Chris Demaree

No. 93, 96, 9
- Position: Defensive tackle

Personal information
- Born: March 12, 1980 (age 46) Louisville, Kentucky, U.S.
- Listed height: 6 ft 2 in (1.88 m)
- Listed weight: 315 lb (143 kg)

Career information
- High school: Male (Louisville)
- College: Kentucky (1998–2001)
- NFL draft: 2002: undrafted

Career history
- San Diego Chargers (2002); Chicago Bears (2002–2003)*; Carolina Panthers (2003)*; San Francisco 49ers (2004)*; → Rhein Fire (2004); Georgia Force (2005–2006); Kansas City Brigade (2007–2008);
- * Offseason or practice squad member only
- Stats at Pro Football Reference
- Stats at ArenaFan.com

= Chris Demaree =

American football player (born 1980)

Christopher John Demaree (born March 12, 1980) is an American former professional football player who was a defensive tackle for one season with the San Diego Chargers of the National Football League (NFL). He played college football for the Kentucky Wildcats. He was also a member of the Chicago Bears, Carolina Panthers, and San Francisco 49ers of the NFL, the Rhein Fire of NFL Europe, and the Georgia Force and Kansas City Brigade of the Arena Football League (AFL).

==Early life and college==
Christopher John Demaree was born on March 12, 1980, in Louisville, Kentucky. He attended Louisville Male High School.

He was a four-year letterman for the Kentucky Wildcats of the University of Kentucky from 1998 to 2001.

==Professional career==
After going undrafted in the 2002 NFL draft, Demaree signed with the San Diego Chargers on April 26. He played in two games for the Chargers during the 2002 season before being waived on November 19, 2002.

Demaree was signed to the practice squad of the Chicago Bears on November 26, 2002. He signed a reserve/future contract with the Bears on December 31, 2002. He was waived on August 31, 2003, and signed to the team's practice squad on September 2. He was released on September 13, signed to the practice squad on October 2, and released for the final time on November 4, 2003.

Demaree was signed to the Carolina Panthers' practice squad on December 24, 2003. He became a free agent after the season.

Demaree signed with the San Francisco 49ers on February 10, 2004. He was allocated to NFL Europe in 2004 to play for the Rhein Fire.
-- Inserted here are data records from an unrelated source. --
-- ==== Sys2Proof/Safety.lean ====
section
/-! DEFINITION. The terms in which claims speak of runs: what every reachable state meets, what a command may change, how a
fault shows, and what stands in MEM and in the bit stream. -/

namespace Sys2Proof.Machine

/-! ### What a good state meets -/

/-- A slot holds as many symbols as its histogram counts, at most 256, and its tree is not over-subscribed (R50, R260,
R265). -/
def HuffSlot.wf (t : HuffSlot) : Bool :=
  t.syms.length == t.counts.sum && decide (t.syms.length ≤ Config.hsymMax) && buildTreeOk t.counts

/-- The invariant of every step: MEM_SIZE is legal (R7), MEM is in canonical form and inside MEM_SIZE (R100), PC is a
multiple of 4 (R33), the cell of X0 is 0 (R32), no CSR holds an unnamed bit (R35), STATUS holds one of its values (R40), S
holds finite values (R51), and every slot is well formed (R50). -/
structure State.Inv (s : State) : Prop where
  params : s.params.legal
  memWf : s.mem.wf = true
  memBelow : s.mem.below s.memSize = true
  pcAligned : s.pc.extractLsb' 0 2 = 0
  x0 : s.x.get 0 = 0
  csrNamed : ∀ c, s.getCsr c &&& ~~~c.mask = 0
  status : statusLegal (s.getCsr .status) = true
  sFinite : ∀ i : Fin 64, Binary64.isFinite (s.sfile.get i) = true
  slotsWf : ∀ i : Fin 32, (s.slots.get i).wf = true

/-! ### What a command may change (the "State written" of each rule) -/

/-- The CSRs of the bit writer that writing bits changes (R217, R218). -/
def writerCsrs : List Csr := [.bwLen, .bwAcc, .bwNacc]

/-- The CSRs every fault writes (R494). -/
def faultCsrs : List Csr := [.status, .errpc, .erraux]

/-- The register a command writes: its ra, out or in/out (R134). GIFWOPEN only reads its ra (R140). -/
def destReg : Instr → Option Reg
  | .lui ra _ | .ori ra _ _ | .addi ra _ _ | .add ra _ _ | .sub ra _ _ | .csrr ra _ | .lbu ra _ _ | .rdbits ra _
  | .unstuff ra _ _ | .bwflush ra _ | .sbgather ra _ _ | .sbsplit ra _ _ | .hbuild ra _ _ _ | .hdec ra _
  | .hfroment ra _ _ | .lzwdec ra _ _ | .qload ra _ _ _ _ | .gifnext ra => some ra
  | .nop | .halt | .beq .. | .bne .. | .bltu .. | .csrw .. | .sb .. | .brinit .. | .align | .bwinit .. | .wrbits ..
  | .hctab .. | .henc .. | .lzwenc .. | .sldb .. | .sstb .. | .kld _ | .kst _ | .fdct | .idct | .quant .. | .dequant ..
  | .zzfwd _ | .zzinv _ | .cvtks | .cvtsk | .decblk .. | .encblk .. | .prst | .gifopen .. | .gifrewind | .gifwopen ..
  | .gifwframe .. | .gifwend => none

/-- The CSRs a command may write, beside those of a fault. -/
def csrsWritten : Instr → List Csr
  | .nop | .lui .. | .ori .. | .addi .. | .add .. | .sub .. | .beq .. | .bne .. | .bltu .. | .csrr .. | .lbu .. | .sb ..
  | .sbsplit .. | .hctab .. | .hfroment .. | .sldb .. | .sstb .. | .kld _ | .kst _ | .fdct | .idct | .quant ..
  | .dequant .. | .zzfwd _ | .zzinv _ | .cvtks | .cvtsk => []
  | .halt => [.status]
  | .csrw _ n => (Csr.ofNumber n).toList
  | .brinit .. => [.brBase, .brLen, .brPos, .brMode]
  | .rdbits .. | .align | .hdec .. => [.brPos]
  | .unstuff .. | .sbgather .. => [.aux]
  | .bwinit .. => [.bwBase, .bwCap, .bwLen, .bwAcc, .bwNacc, .bwMode]
  | .wrbits .. | .bwflush .. | .henc .. | .lzwenc .. => writerCsrs
  | .hbuild .. => [.huffValid]
  | .lzwdec .. => [.aux, .brPos]
  | .qload .. => [.qValid]
  | .decblk _ _ p => [Csr.pred p, .brPos]
  | .encblk _ _ p => Csr.pred p :: writerCsrs
  | .prst => [.pred0, .pred1, .pred2, .pred3]
  | .gifopen .. => .gOpen :: Csr.gifParser
  | .gifnext _ => [.aux, .gCur, .gGce, .gDelay, .gTrans, .gLoop, .gCmtLen, .gImgPos, .gImgSize, .gImgPk, .gLctN,
      .gLctOff, .gFrames]
  | .gifrewind => [.gCur, .gLctN, .gLctOff, .gGce]
  | .gifwopen .. => [.gwW, .gwH, .gwFrames, .gwOpen] ++ writerCsrs
  | .gifwframe .. => .gwFrames :: writerCsrs
  | .gifwend => .gwOpen :: writerCsrs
He appeared in all ten games, starting two, for the Fire during the 2004 NFL Europe season, recording 20 defensive tackles, three sacks, and one forced fumble. He was waived by the 49ers on September 6, 2004.

Demaree signed with the Georgia Force of the Arena Football League (AFL) on January 4, 2005. He spent part of the year on injured reserve and was activated on April 13, 2005. Overall, he played in eight games for the Force during the 2005 season, totaling three carries for 11 yards and one touchdown, one catch for three yards, two solo tackles, one assisted tackle, one sack, one forced fumble, and one fumble recovery. Demaree was a fullback/linebacker during his time in the AFL. He played both offense and defense as the league played under ironman rules. He re-signed with the Force on October 24, 2005. He appeared in all 16 games during the 2006 season, accumulating 23 solo tackles, 6 assisted tackles, four sacks, one forced fumble, one fumble recovery, and pass breakup. The Force finished the year with an 8–8 record and beat the New York Dragons in the Wildcard round of the playoffs before losing to the Dallas Desperados in the divisional round.

Demaree was signed by the Kansas City Brigade of the AFL on October 18, 2006. He was placed on injured reserve on March 8, 2007. He was activated on May 4 before being placed on injured reserve again on May 11, 2007. Overall, he played in two games for the Brigade during the 2007 season, recording one solo tackle, one assisted tackle, one sack, one forced fumble, and two fumble recoveries. During his final AFL season in 2008, Demaree totaled 18 solo tackles, 19 assisted tackles, 3.5 sacks, one forced fumble, one pass breakup, and one interception that he returned 42 yards for a touchdown. The Brigade finished the season with a 3–13 record.